• **REQUIREMENT**: Beneath this line are the data; copy exactly the part of them that opens with the line containing "def State.dword (s" and closes with the line containing "def State.clearMem (s", and only that part.

□ □ □ □ □ □ □

-- ==== Sys2Proof/Machine/Ops.lean ====
section
/-! DEFINITION. Machine/Ops.lean: the named operations over registers, fields and bytes, which every meaning is written with. -/
namespace Sys2Proof.Machine

/-! ### Fields of a register word -/

/-- The bits of a field. -/
def Fld.mask (f : Fld) : W32 := BitVec.ofNat 32 ((2 ^ f.w - 1) <<< f.lo)

/-- The value of a field in a word. -/
def fget (v : W32) (f : Fld) : Nat := (v >>> f.lo).toNat % 2 ^ f.w

/-- A word with a field replaced; every other bit stays. -/
def fput (v : W32) (f : Fld) (x : Nat) : W32 :=
  (v &&& ~~~f.mask) ||| BitVec.ofNat 32 ((x % 2 ^ f.w) <<< f.lo)

/-- The single-bit field n. -/
def bitF (n : Nat) : Fld := ⟨n, 1⟩

/-! ### Registers -/

/-- What the register at a physical address holds. -/
def State.rd (s : State) (a : Nat) : W32 := tabGet regReset s.regs a

/-- Put a word into the register at a physical address. -/
def State.wr (s : State) (a : Nat) (v : W32) : State := s.withRegs (tabPut regReset a v s.regs)

/-- A field of a register. -/
def State.fld (s : State) (a : Nat) (f : Fld) : Nat := fget (s.rd a) f

/-- Replace a field of a register. -/
def State.setFld (s : State) (a : Nat) (f : Fld) (x : Nat) : State := s.wr a (fput (s.rd a) f x)

/-- A field is not zero. -/
def State.on (s : State) (a : Nat) (f : Fld) : Bool := s.fld a f != 0

/-- Bit n of a register. -/
def State.bit (s : State) (a n : Nat) : Bool := (s.rd a).getLsbD n

/-- Set or clear bit n of a register. -/
def State.putBit (s : State) (a n : Nat) (b : Bool) : State := s.setFld a (bitF n) b.toNat

/-- Advance a field by k, stopping at its greatest value. -/
def State.advSat (s : State) (a : Nat) (f : Fld) (k : Nat) : State :=
  s.setFld a f (Nat.min (s.fld a f + k) (2 ^ f.w - 1))

/-- Advance a field by k, wrapping. -/
def State.advWrap (s : State) (a : Nat) (f : Fld) (k : Nat) : State := s.setFld a f (s.fld a f + k)

/-- A 64-bit value held as two registers, low word first. -/
def State.rd2 (s : State) (lo hi : Nat) : Word := s.rd hi ++ s.rd lo

/-- Put a 64-bit value into two registers. -/
def State.wr2 (s : State) (lo hi : Nat) (v : Word) : State :=
  (s.wr lo (v.setWidth 32)).wr hi ((v >>> 32).setWidth 32)

/-- The registers of the domains that p names take their reset values. -/
def State.resetRegs (s : State) (p : Nat → Bool) : State := s.withRegs (tabKeep (fun a => !p a) s.regs)

/-! ### Bytes -/

/-- What a byte of addressed memory that nothing has written reads as: Golyver's boot code in the boot ROM (R623), erased
bytes in the image store (R107), the signature, the fault summary's MAGIC and the debug log's of a reinitialised Insole (R92, R96, R455), zero elsewhere
(R87, R96, R210, R211 and notes/assumptions/6.md). -/
def memDefault (a : Nat) : Byte :=
  if a < 0x40000 then Config.bootRom a
  else if a = 0x28000000 then 0x4C
  else if a = 0x28000001 then 0x53
  else if a = 0x28000002 then 0x4E
  else if a = 0x28000003 then 0x49
  else if a = 0x28002400 then 0x53
  else if a = 0x28002401 then 0x54
  else if a = 0x28002402 then 0x4C
  else if a = 0x28002403 then 0x46
  else if a = 0x28003000 then 0x4C
  else if a = 0x28003001 then 0x47
  else if a = 0x28003002 then 0x42
  else if a = 0x28003003 then 0x44
  else if 0x24000000 ≤ a ∧ a < 0x26000000 then 0xFF
  else 0

/-- The byte at a physical address. -/
def State.byte (s : State) (a : Nat) : Byte := tabGet memDefault s.mem a

/-- Store a byte. -/
def State.putByte (s : State) (a : Nat) (v : Byte) : State := s.withMem (tabPut memDefault a v s.mem)

/-- n bytes from an address, lowest first. -/
def State.bytes (s : State) (a : Nat) : Nat → List Byte
  | 0 => []
  | n + 1 => s.byte a :: State.bytes s (a + 1) n

/-- Store bytes from an address, lowest first. -/
def State.putBytes (s : State) (a : Nat) : List Byte → State
  | [] => s
  | b :: bs => (s.putByte a b).putBytes (a + 1) bs

/-- The little-endian number of a list of bytes. -/
def leNat : List Byte → Nat
  | [] => 0
  | b :: bs => b.toNat + 256 * leNat bs

/-- The n little-endian bytes of a number. -/
def leBytes : Nat → Nat → List Byte
  | 0, _ => []
  | n + 1, x => BitVec.ofNat 8 x :: leBytes n (x / 256)

/-- The 32-bit word at an address, little-endian. -/
def State.word (s : State) (a : Nat) : W32 := BitVec.ofNat 32 (leNat (s.bytes a 4))


/-- The 64-bit doubleword at an address. -/
def State.dword (s : State) (a : Nat) : Word := BitVec.ofNat 64 (leNat (s.bytes a 8))


/-- Every byte from lo up to hi reads as an unlisted byte again. -/
def State.clearMem (s : State) (lo hi : Nat) : State :=
  (s.withMem (tabKeep (fun a => a < lo || hi ≤ a) s.mem)).withLines (tabKeep (fun a => a < lo || hi ≤ a) s.lines)

/-- The little-endian words of a list of bytes, four bytes each. -/
def leWords : List Byte → List W32
  | a :: b :: c :: d :: r => BitVec.ofNat 32 (leNat [a, b, c, d]) :: leWords r
  | _ => []

/-! ### Line states -/

def lineDefault (_ : Nat) : LineState := .clean

/-- The integrity state of the line, or Insole word, whose first byte is a. -/
def State.line (s : State) (a : Nat) : LineState := tabGet lineDefault s.lines a

def State.putLine (s : State) (a : Nat) (l : LineState) : State := s.withLines (tabPut lineDefault a l s.lines)

/-- The hardware writes a 32-bit word of Insole: it is stored with fresh check bits, which clears any error in it (R95). -/
def State.putWord (s : State) (a : Nat) (v : W32) : State := (s.putBytes a (leBytes 4 v.toNat)).putLine a .clean

/-- The hardware writes words of Insole from an address, lowest first. -/
def State.putWords (s : State) (a : Nat) : List W32 → State
  | [] => s
  | v :: vs => (s.putWord a v).putWords (a + 4) vs

/-- The hardware writes a 64-bit doubleword of Insole. -/
def State.putDword (s : State) (a : Nat) (v : Word) : State := s.putWords a [v.setWidth 32, (v >>> 32).setWidth 32]

/-! ### Cores, queues, holds -/

def State.core (s : State) (c : CoreId) : Core := tabGet coreReset s.cores (coreKey c)

def State.setCore (s : State) (c : CoreId) (x : Core) : State := s.withCores (tabPut coreReset (coreKey c) x s.cores)

def queueDefault (_ : Nat) : Queue := Queue.init

/-- Queue q of global engine g, by key 4·g + q. -/
def State.queue (s : State) (k : Nat) : Queue := tabGet queueDefault s.queues k

def State.setQueue (s : State) (k : Nat) (x : Queue) : State := s.withQueues (tabPut queueDefault k x s.queues)

def holdDefault (_ : Nat) : Hold := Hold.init

/-- Hold n of die code c, by key 256·c + n. -/
def State.hold (s : State) (k : Nat) : Hold := tabGet holdDefault s.holds k

def State.setHold (s : State) (k : Nat) (x : Hold) : State := s.withHolds (tabPut holdDefault k x s.holds)

/-! ### Words of a header, an entry or a descriptor (R256, R258) -/

/-- Word i of a header, entry or descriptor. -/
def wd (w : List W32) (i : Nat) : W32 := w.getD i 0

/-- The 48-bit address in words i and i + 1. -/
def wdAddr (w : List W32) (i : Nat) : Word := (((wd w (i + 1)).setWidth 16) ++ wd w i).setWidth 64

/-- The high word of an address carries nothing above bit 47 (R258). -/
def wdAddrOk (w : List W32) (i : Nat) : Bool := wd w (i + 1) >>> 16 == 0

/-- The entry's opcode. -/
def opIs (n : Nat) (w : List W32) : Bool := (wd w 0).toNat % 256 == n

/-- Opcode of the entry a queue runs. -/
def Queue.op (q : Queue) : Option Nat := q.entry.map (fun w => (wd w 0).toNat % 256)

/-! ### Streams, matrix entries, pipelines and regions -/

def streamDefault (_ : Nat) : Stream := Stream.init

/-- Stream unit s of engine g, by key 16·g + s. -/
def State.stream (s : State) (u : Nat) : Stream := tabGet streamDefault s.eng.streams u

def State.setStream (s : State) (u : Nat) (x : Stream) : State := s.withEng { s.eng with streams := tabPut streamDefault u x s.eng.streams }

def State.onStream (s : State) (u : Nat) (f : Stream → Stream) : State := s.setStream u (f (s.stream u))

def noMat (_ : Nat) : Option Mat := none

/-- The matrix entry that queue k runs. -/
def State.mat (s : State) (k : Nat) : Option Mat := tabGet noMat s.eng.mats k

def State.setMat (s : State) (k : Nat) (x : Option Mat) : State := s.withEng { s.eng with mats := tabPut noMat k x s.eng.mats }

def noSeal (_ : Nat) : Seal := ⟨[], none⟩
def noPipe (_ : Nat) : Option Pipe := none

/-- The PIPE that runs on engine g. -/
def State.pipe (s : State) (g : Nat) : Option Pipe := tabGet noPipe s.eng.pipes g

def State.setPipe (s : State) (g : Nat) (x : Option Pipe) : State := s.withEng { s.eng with pipes := tabPut noPipe g x s.eng.pipes }

def rgnDefault (_ : Nat) : Rgn := Rgn.init

/-- Fabric region r of die d, by key 8·d + r. -/
def State.rgn (s : State) (k : Nat) : Rgn := tabGet rgnDefault s.eng.rgns k

def State.setRgn (s : State) (k : Nat) (x : Rgn) : State := s.withEng { s.eng with rgns := tabPut rgnDefault k x s.eng.rgns }

/-! ### Free values -/

/-- Draw a free value: what the manual leaves undefined or does not state (notes/assumptions/1.md). -/
def State.draw (s : State) : Word := Config.freeValue s.free

/-- The state after a draw. -/
def State.drawn (s : State) : State := s.withFree (s.free + 1)

/-- n free bytes. -/
def State.drawBytes (s : State) : Nat → State × List Byte
  | 0 => (s, [])
  | n + 1 =>
    let p := s.drawn.drawBytes n
    (p.1, s.draw.setWidth 8 :: p.2)

/-! ### Small tables and lists -/

def wordZero (_ : Nat) : Word := 0
def w32Zero (_ : Nat) : W32 := 0
def natZero (_ : Nat) : Nat := 0
def boolFalse (_ : Nat) : Bool := false
def boolTrue (_ : Nat) : Bool := true

/-- Apply a state change for each number of a list, in order. -/
def State.each (s : State) (f : State → Nat → State) : List Nat → State
  | [] => s
  | n :: ns => (f s n).each f ns

/-- The numbers of the set bits of x below n, rising. -/
def bitsOf (x n : Nat) : List Nat := (List.range n).filter (fun i => x.testBit i)

/-- All 15 cores. -/
def allCores : List CoreId :=
  [.sole 0, .sole 1, .sole 2, .sole 3, .sole 4, .sole 5, .sole 6, .sole 7, .sole 8, .sole 9, .heel, .keeper 0, .keeper 1,
   .keeper 2, .keeper 3]

/-- Apply a change to each core of a list. -/
def State.eachCore (s : State) (f : Core → Core) : List CoreId → State
  | [] => s
  | c :: cs => (s.setCore c (f (s.core c))).eachCore f cs

/-- The outcome of a meaning that completes. -/
abbrev done (s : State) : Host.Outcome State Fault Refusal := .next s

end Sys2Proof.Machine
end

□ □ □ □ □ □ □

• **REPLY TO THE TASK**:
def State.dword (s : State) (a : Nat) : Word := BitVec.ofNat 64 (leNat (s.bytes a 8))


/-- Every byte from lo up to hi reads as an unlisted byte again. -/
def State.clearMem (s : State) (lo hi : Nat) : State :=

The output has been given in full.